Interview met Bob van der Linde, organist van de Martinikerk in Sneek
Friese Orgelkrant 2021
“Het is mooi om te zien hoe kinderen onbevangen en volledig onder de indruk naar een orgel kunnen luisteren”
Op 1 januari 2020 werd Bob van der Linde (*1995) benoemd tot organist van de Martinikerk en Oosterkerk (PKN) in Sneek. Reden
om nader kennis met hem te maken.
Introductie
Bob van der Linde studeerde voor zijn Bachelor en Master of Music orgel en kerkmuziek bij Reitze Smits en Mark Lippe aan het Utrechts conservatorium en
beiaard bij Frans Haagen aan de Nederlandse Beiaardschool in Amersfoort.
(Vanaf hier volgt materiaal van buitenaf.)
-- ==== Sys2Proof/Machine/Time.lean ====
section
/-!
DEFINITION. The time base of a span (R156 to R165): one tick, steps, sets, slews, QUALIFIED, the alignment of the two time bases,
1PPS and UTC.
-/

namespace Sys2Proof.Machine

/-! ### The tick -/

/-- The number of nanoseconds that a slew of a total has applied after some of its ticks, spread evenly (R156, R157). -/
def slewApplied (sl : Slew) (gone : Nat) : Nat := if sl.ticks = 0 then 0 else sl.total.natAbs * min gone sl.ticks / sl.ticks

/-- The time base after one TBCLK edge at an addend (R156): `acc`, the slew step and the seconds rollover. -/
def TimeBase.advance (t : TimeBase) (addend : Nat) : TimeBase :=
  let acc := t.frac + addend
  let gone := (t.slew.map fun sl => sl.gone + 1).getD 0
  let applied := (t.slew.map fun sl => slewApplied sl gone).getD 0
  let step : Int := match t.slew with
    | some sl => if sl.total < 0 then -((applied - sl.applied : Nat) : Int) else ((applied - sl.applied : Nat) : Int)
    | none => 0
  let ns := ((t.ns + acc / 2 ^ 28 : Nat) : Int) + step
  let slew := t.slew.map fun sl => { sl with gone := gone, applied := applied }
  if ns < 0 then { t with sec := t.sec - 1, ns := (ns + 1000000000).toNat, frac := acc % 2 ^ 28, slew := slew }
  else if 1000000000 ≤ ns then
    { t with sec := (t.sec + 1) % 2 ^ 48, ns := (ns - 1000000000).toNat, frac := acc % 2 ^ 28, slew := slew }
  else { t with ns := ns.toNat, frac := acc % 2 ^ 28, slew := slew }

/-- The time base at a given TAI time. -/
def TimeBase.at_ (t : TimeBase) (v : Nat) : TimeBase := { t with sec := v / 1000000000 % 2 ^ 48, ns := v % 1000000000 }

/-- QUALIFIED is cleared, if it was set: QUAL_LOST and its report (R159). -/
def State.unqualify (s : State) (sp : SpanId) : State :=
  if s.fld sp Fld.tbStatusQualified = 1 then
    ((s.setFld sp Fld.tbStatusQualified 0).setFld sp Fld.tbEvtQualLost 1).raiseQuiet sp 0x1C0 .ok []
  else s

/-- Applies a step or a set that waited for the tick; 100 ms or more clears QUALIFIED (R157). -/
def State.applyTime (s : State) (sp : SpanId) (v : Nat) : State :=
  let mag := absDiff (s.now sp) v
  let s := s.upd sp fun x => { x with tb := { x.tb.at_ v with step := none, set := none } }
  let s := s.setFld sp Fld.tbEvtStepApplied 1
  if 100 * ms ≤ mag then s.unqualify sp else s

/-- One TBCLK tick of a span: the advance of R156, then a step or a set that was written since the last tick (R157). -/
def State.tickSpan (s : State) (sp : SpanId) : State :=
  let s := s.upd sp fun x => { x with tb := x.tb.advance (s.fld sp Fld.tbAddendAddend) }
  let tb := (s.span sp).tb
  match tb.set, tb.step with
  | some v, _ => s.applyTime sp v
  | none, some d => s.applyTime sp (addSigned (s.now sp) d)
  | none, none => s

/-- One tick of the module: 8 ns pass on both spans (log entry 2). -/
def State.tick (s : State) : State :=
  { (s.tickSpan .a).tickSpan .b with elapsed := s.elapsed + 8 }

/-! ### Changing the time -/

/-- A span that is joined and does not hold the lease ignores servo writes (R160). -/
def State.servoIgnored (s : State) (sp : SpanId) : Bool := (s.span sp).cont.mode == .follower

/-- TB_STEP (R157): a signed step at the next tick. -/
def execTbStep (sp : SpanId) (v : Word32) (s : State) : Host.Outcome State Fault Refusal :=
  if s.servoIgnored sp then .next s
  else .next (s.upd sp fun x => { x with tb := { x.tb with step := some (x.tb.step.getD 0 + v.toInt) } })

/-- TB_SET (R157): a write of `TB_SET_SEC_HI` sets the time at the next tick. -/
def execTbSet (sp : SpanId) (v : Word32) (s : State) : Host.Outcome State Fault Refusal :=
  if s.servoIgnored sp then .next s
  else
    let s := s.setFld sp Fld.tbSetSecHiSec v.toNat
    let sec := s.fld sp Fld.tbSetSecLoSec + 2 ^ 32 * s.fld sp Fld.tbSetSecHiSec
    .next (s.upd sp fun x => { x with tb := { x.tb with set := some (sec * 1000000000 + s.fld sp Fld.tbSetNsNs) } })

/-- Starts a slew of a total over a number of ticks, at most 1 ns per tick; a running one is replaced, by nothing if both are zero (R157). -/
def State.slew (s : State) (sp : SpanId) (total : Int) (ticks : Nat) : State :=
  let n := max ticks total.natAbs
  if n = 0 then (s.upd sp fun x => { x with tb := { x.tb with slew := none } }).setFld sp Fld.tbStatusSlewing 0
  else (s.upd sp fun x => { x with tb := { x.tb with slew := some ⟨total, n, 0, 0⟩ } }).setFld sp Fld.tbStatusSlewing 1

/-- TB_SLEW (R157): a write of `TB_SLEW_TICKS` spreads `TB_SLEW_NS` over that many ticks. -/
def execTbSlew (sp : SpanId) (v : Word32) (s : State) : Host.Outcome State Fault Refusal :=
  if s.servoIgnored sp then .next s
  else .next ((s.setReg sp Reg.tbSlewTicks v).slew sp (s.reg sp Reg.tbSlewNs).toInt v.toNat)

/-- SLEW_COMPLETE (R157): the slew has run through its ticks and ends. -/
def execSlewComplete (sp : SpanId) (s : State) : Host.Outcome State Fault Refusal :=
  match (s.span sp).tb.slew with
  | some sl =>
    if sl.ticks ≤ sl.gone then
      .next ((s.upd sp fun x => { x with tb := { x.tb with slew := none } }).setFld sp Fld.tbStatusSlewing 0)
    else .next s
  | none => .next s

/-- TB_UNQUALIFY (R159). -/
def execTbUnqualify (sp : SpanId) (s : State) : Host.Outcome State Fault Refusal :=
  if s.servoIgnored sp then .next s else .next (s.unqualify sp)

/-- TB_REF_LOST (R158): TBCLK runs from the internal oscillator; REF_LOST is set and reported. QUALIFIED stays. -/
def execTbRefLost (sp : SpanId) (s : State) : Host.Outcome State Fault Refusal :=
  if s.fld sp Fld.tbCtrlRefSel = 0 ∨ s.fld sp Fld.tbStatusRefLock = 0 then .next s
  else .next (((s.setFld sp Fld.tbStatusRefLock 0).setFld sp Fld.tbEvtRefLost 1).raiseQuiet sp 0x1C1 .ok [])

/-! ### Two spans, one time -/

/-- The 32-bit two's complement of a signed offset, saturating (`TB_PEER_OFFSET`). -/
def offsetWord (d : Int) : Word32 := BitVec.ofInt 32 (max (-(2 ^ 31)) (min (2 ^ 31 - 1) d))

/-- QUALIFIED takes the master's value (R160, R161). -/
def State.followQualified (s : State) (sp : SpanId) : State :=
  if s.fld sp.other Fld.tbStatusQualified = 1 then s.setFld sp Fld.tbStatusQualified 1 else s.unqualify sp

/-- The offset of a span from the master's time, noted in `TB_PEER_OFFSET` and told to the master by TIME (R160). -/
def State.noteOffset (s : State) (sp : SpanId) (d : Int) : State :=
  let s := s.upd sp fun x => { x with tb := { x.tb with measuredAt := some s.elapsed } }
  (s.setReg sp Reg.tbPeerOffset (offsetWord d)).send sp.other (.time (s.now sp))

/-- TB_PEER_MEASURE (R160, R161): once per millisecond a span that follows the time master measures its offset, slews it out at 10 us per second, and takes
over QUALIFIED. A span that rejoins steps an offset above 1 ms, and QUALIFIED takes the master's value at the step. -/
def execTbPeerMeasure (sp : SpanId) (s : State) : Host.Outcome State Fault Refusal :=
  let m := (s.span sp).cont.mode
  let due := ((s.span sp).tb.measuredAt).all fun t => decide (t + ms ≤ s.elapsed)
  if (m = .follower ∨ m = .rejoining) ∧ s.fld sp.other Fld.tbStatusTimeMaster = 1 ∧ due then
    let d : Int := (s.now sp.other : Int) - (s.now sp : Int)
    let s := s.noteOffset sp d
    if m = .follower then
      let s := (s.slew sp d (d.natAbs * 12500)).followQualified sp
      .next ((s.setAligned sp (decide (d.natAbs ≤ 40))).setAligned sp.other (decide (d.natAbs ≤ 40)))
    else if d.natAbs ≤ 1 * ms then .next (s.slew sp d (d.natAbs * 12500))
    else
      let s := s.upd sp fun x => { x with tb := { x.tb.at_ (s.now sp.other) with slew := none } }
      .next (((s.setFld sp Fld.tbStatusSlewing 0).setFld sp Fld.tbEvtStepApplied 1).followQualified sp)
  else .next s

/-- TIME (R160): a measurement message arrives and the offset it shows is noted. -/
def execTimeMsg (sp : SpanId) (s : State) : Host.Outcome State Fault Refusal :=
  match s.receive sp (fun m => match m with | .time t => some t | _ => none) with
  | some (t, s) => .next (s.setReg sp Reg.tbPeerOffset (offsetWord ((t : Int) - (s.now sp : Int))))
  | none => .next s

/-! ### 1PPS and UTC -/

/-- UTC_OFFSET_CHANGE (R165): at the TAI second of `TB_UTC_AT_SEC_LO`. -/
def execUtcOffsetChange (sp : SpanId) (s : State) : Host.Outcome State Fault Refusal :=
  let atSec := s.fld sp Fld.tbUtcAtSecLoSec
  if atSec ≠ 0 ∧ (s.span sp).tb.sec % 2 ^ 32 = atSec then
    let s := s.setFld sp Fld.tbUtcOffsetOffset (s.fld sp Fld.tbUtcNextOffset)
    .next ((s.setFld sp Fld.tbEvtUtcChanged 1).setFld sp Fld.tbUtcAtSecLoSec 0)
  else .next s

/-- PPS_IN_EDGE (R164): the corrected timestamp of the edge. -/
def execPpsInEdge (sp : SpanId) (s : State) : Host.Outcome State Fault Refusal :=
  if s.fld sp Fld.tbCtrlPpsInEn = 1 then
    let t := (s.now sp * 16 - (s.fld sp Fld.tbPpsInLatLat + 320)) / 16
    let s := s.setFld sp Fld.tbPpsInNsNs (t % 1000000000)
    let s := s.setReg sp Reg.tbPpsInSecLo (BitVec.ofNat 32 (t / 1000000000))
    .next (s.setFld sp Fld.tbEvtPpsIn 1)
  else .next s

/-- Whether the present tick is the TBCLK edge nearest to a whole second less `TB_PPS_OUT_LAT` (R164). -/
def State.ppsDue (s : State) (sp : SpanId) : Bool :=
  let x := (s.now sp * 16 + s.fld sp Fld.tbPpsOutLatLat) % (16 * 1000000000)
  decide (x < 64 ∨ 16 * 1000000000 - 64 ≤ x)

/-- PPS_OUT_RISE (R164). -/
def execPpsOutRise (sp : SpanId) (s : State) : Host.Outcome State Fault Refusal :=
  if s.fld sp Fld.tbCtrlPpsOutEn = 1 ∧ (s.span sp).tb.ppsFall = none ∧ s.ppsDue sp then
    let s := s.upd sp fun x => { x with tb := { x.tb with ppsFall := some (s.elapsed + 8 * s.fld sp Fld.tbPpsOutWidthTicks) } }
    .next (s.emit (.pps sp true))
  else .next s

/-- PPS_OUT_FALL (R164): after `TB_PPS_OUT_WIDTH` ticks. -/
def execPpsOutFall (sp : SpanId) (s : State) : Host.Outcome State Fault Refusal :=
  match (s.span sp).tb.ppsFall with
  | some t =>
    if t ≤ s.elapsed then .next ((s.upd sp fun x => { x with tb := { x.tb with ppsFall := none } }).emit (.pps sp false))
    else .next s
  | none => .next s

end Sys2Proof.Machine
end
Vanaf 2018 is hij stadsbeiaardier van Arnhem, waar hij de beiaard van de Eusebiustoren
bespeelt. Tevens is hij als organist verbonden aan de Anglican Church van Zwolle.
Wat trok je aan in deze vacature?
Verschillende dingen. Laten we beginnen met het instrument in de Martinikerk. En dan niet alleen de fraaie klank, maar ook het uiterlijk: de grote pedaaltorens en het rugwerk dat zo mooi naar voren komt en in het geheel past (Bob laat mij een schets zien van een niet-uitgevoerd voorstel van Scheuer, waarbij er boven het hoofdwerk nog een bovenwerk uittorent en perfect past in de architectuur van de kerk). Dat ontwerp was nog imposanter, maar het orgel zoals het er nu uitziet is ook indrukwekkend en schitterend.
In de tweede plaats ook de gemeente: het is een fusie van verschillende kerkgemeenten met elk eigen tradities en opvattingen. Ook wat betreft de voorkeur voor de muziek in de kerk. Sommigen neigen meer naar de liederen van Johannes de Heer, anderen zijn meer georiënteerd op het liedboek of het evangelisch repertoire. Ik ben een nieuwkomer en kan de eventuele wrijvingen zonder bagage en met een professioneel oog bekijken en helpen tot een oplossing te brengen. Mijn doel is al deze stromingen zich thuis te laten voelen.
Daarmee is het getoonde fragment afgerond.